==== Exercise input

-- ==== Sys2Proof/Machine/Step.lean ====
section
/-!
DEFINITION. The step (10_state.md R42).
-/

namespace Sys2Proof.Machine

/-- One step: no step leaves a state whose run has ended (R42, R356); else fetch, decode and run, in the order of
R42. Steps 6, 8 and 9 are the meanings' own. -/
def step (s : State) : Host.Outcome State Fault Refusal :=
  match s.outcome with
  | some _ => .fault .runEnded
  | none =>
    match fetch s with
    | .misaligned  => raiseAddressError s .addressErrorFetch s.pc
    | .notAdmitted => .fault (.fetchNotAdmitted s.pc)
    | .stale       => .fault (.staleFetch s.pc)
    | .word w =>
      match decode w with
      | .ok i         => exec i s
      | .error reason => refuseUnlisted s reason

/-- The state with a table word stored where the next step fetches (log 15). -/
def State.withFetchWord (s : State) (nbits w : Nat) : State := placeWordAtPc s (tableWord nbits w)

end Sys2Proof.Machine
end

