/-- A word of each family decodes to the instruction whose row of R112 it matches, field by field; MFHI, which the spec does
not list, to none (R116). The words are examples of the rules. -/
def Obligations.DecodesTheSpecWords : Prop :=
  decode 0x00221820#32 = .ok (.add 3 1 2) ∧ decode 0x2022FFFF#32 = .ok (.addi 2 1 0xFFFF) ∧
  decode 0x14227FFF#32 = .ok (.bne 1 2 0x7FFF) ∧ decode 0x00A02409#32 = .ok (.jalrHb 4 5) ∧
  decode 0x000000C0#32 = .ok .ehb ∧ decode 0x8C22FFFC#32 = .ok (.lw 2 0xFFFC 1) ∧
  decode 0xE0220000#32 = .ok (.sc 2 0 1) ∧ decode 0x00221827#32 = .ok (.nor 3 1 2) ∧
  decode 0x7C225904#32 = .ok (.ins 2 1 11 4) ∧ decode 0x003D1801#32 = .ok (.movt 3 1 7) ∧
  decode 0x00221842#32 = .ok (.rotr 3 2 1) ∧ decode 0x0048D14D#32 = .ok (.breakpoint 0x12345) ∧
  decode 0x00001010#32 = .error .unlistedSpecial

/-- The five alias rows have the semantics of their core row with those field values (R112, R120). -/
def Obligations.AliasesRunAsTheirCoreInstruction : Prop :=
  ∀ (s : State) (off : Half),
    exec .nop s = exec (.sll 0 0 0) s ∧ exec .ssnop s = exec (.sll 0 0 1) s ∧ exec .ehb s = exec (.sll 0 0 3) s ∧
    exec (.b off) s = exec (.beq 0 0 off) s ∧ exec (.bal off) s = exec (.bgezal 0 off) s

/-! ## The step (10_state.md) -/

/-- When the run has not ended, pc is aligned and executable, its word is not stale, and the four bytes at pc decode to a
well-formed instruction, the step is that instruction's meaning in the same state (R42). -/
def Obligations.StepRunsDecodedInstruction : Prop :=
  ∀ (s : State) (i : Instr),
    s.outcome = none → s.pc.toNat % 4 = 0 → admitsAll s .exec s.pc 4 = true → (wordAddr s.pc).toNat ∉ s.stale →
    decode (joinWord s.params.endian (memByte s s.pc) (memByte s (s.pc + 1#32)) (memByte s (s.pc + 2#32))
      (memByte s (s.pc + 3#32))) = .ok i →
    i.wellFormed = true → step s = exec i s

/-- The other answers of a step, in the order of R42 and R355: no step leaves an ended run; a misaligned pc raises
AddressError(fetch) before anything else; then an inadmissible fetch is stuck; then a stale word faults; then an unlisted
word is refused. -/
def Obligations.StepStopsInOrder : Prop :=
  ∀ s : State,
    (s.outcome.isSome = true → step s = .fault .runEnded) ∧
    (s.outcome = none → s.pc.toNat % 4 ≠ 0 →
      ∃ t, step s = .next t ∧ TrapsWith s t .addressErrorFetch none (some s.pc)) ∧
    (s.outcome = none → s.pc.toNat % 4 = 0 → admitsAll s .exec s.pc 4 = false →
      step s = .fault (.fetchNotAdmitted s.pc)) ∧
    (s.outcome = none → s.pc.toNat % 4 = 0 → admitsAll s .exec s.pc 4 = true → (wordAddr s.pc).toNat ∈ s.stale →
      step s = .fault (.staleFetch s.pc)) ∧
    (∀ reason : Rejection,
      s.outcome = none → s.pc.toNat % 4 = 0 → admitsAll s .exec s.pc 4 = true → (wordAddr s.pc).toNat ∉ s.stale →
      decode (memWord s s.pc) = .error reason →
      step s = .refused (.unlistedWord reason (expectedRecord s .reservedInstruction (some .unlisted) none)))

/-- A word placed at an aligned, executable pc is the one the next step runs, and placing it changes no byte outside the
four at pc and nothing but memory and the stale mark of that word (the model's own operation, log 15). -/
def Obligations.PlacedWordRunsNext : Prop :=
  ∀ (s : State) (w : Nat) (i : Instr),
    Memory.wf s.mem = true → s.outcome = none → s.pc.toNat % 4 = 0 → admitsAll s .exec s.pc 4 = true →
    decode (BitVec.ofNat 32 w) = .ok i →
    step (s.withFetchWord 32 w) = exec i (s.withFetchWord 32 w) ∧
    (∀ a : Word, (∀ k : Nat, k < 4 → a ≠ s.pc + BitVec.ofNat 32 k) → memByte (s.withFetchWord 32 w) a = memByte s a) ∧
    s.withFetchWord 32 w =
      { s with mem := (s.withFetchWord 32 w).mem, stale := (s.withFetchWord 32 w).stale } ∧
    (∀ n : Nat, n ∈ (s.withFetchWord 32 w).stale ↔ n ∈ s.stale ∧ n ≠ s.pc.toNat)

========

Exercise objective:
Only the lines from the one containing "decode 0x00221842#32 = .ok" through the one containing "(s : State) (i" are to be retyped, both boundary lines included, with no other material.

Solution:
  decode 0x00221842#32 = .ok (.rotr 3 2 1) ∧ decode 0x0048D14D#32 = .ok (.breakpoint 0x12345) ∧
  decode 0x00001010#32 = .error .unlistedSpecial

/-- The five alias rows have the semantics of their core row with those field values (R112, R120). -/
def Obligations.AliasesRunAsTheirCoreInstruction : Prop :=
  ∀ (s : State) (off : Half),
    exec .nop s = exec (.sll 0 0 0) s ∧ exec .ssnop s = exec (.sll 0 0 1) s ∧ exec .ehb s = exec (.sll 0 0 3) s ∧
    exec (.b off) s = exec (.beq 0 0 off) s ∧ exec (.bal off) s = exec (.bgezal 0 off) s

/-! ## The step (10_state.md) -/

/-- When the run has not ended, pc is aligned and executable, its word is not stale, and the four bytes at pc decode to a
well-formed instruction, the step is that instruction's meaning in the same state (R42). -/
def Obligations.StepRunsDecodedInstruction : Prop :=
  ∀ (s : State) (i : Instr),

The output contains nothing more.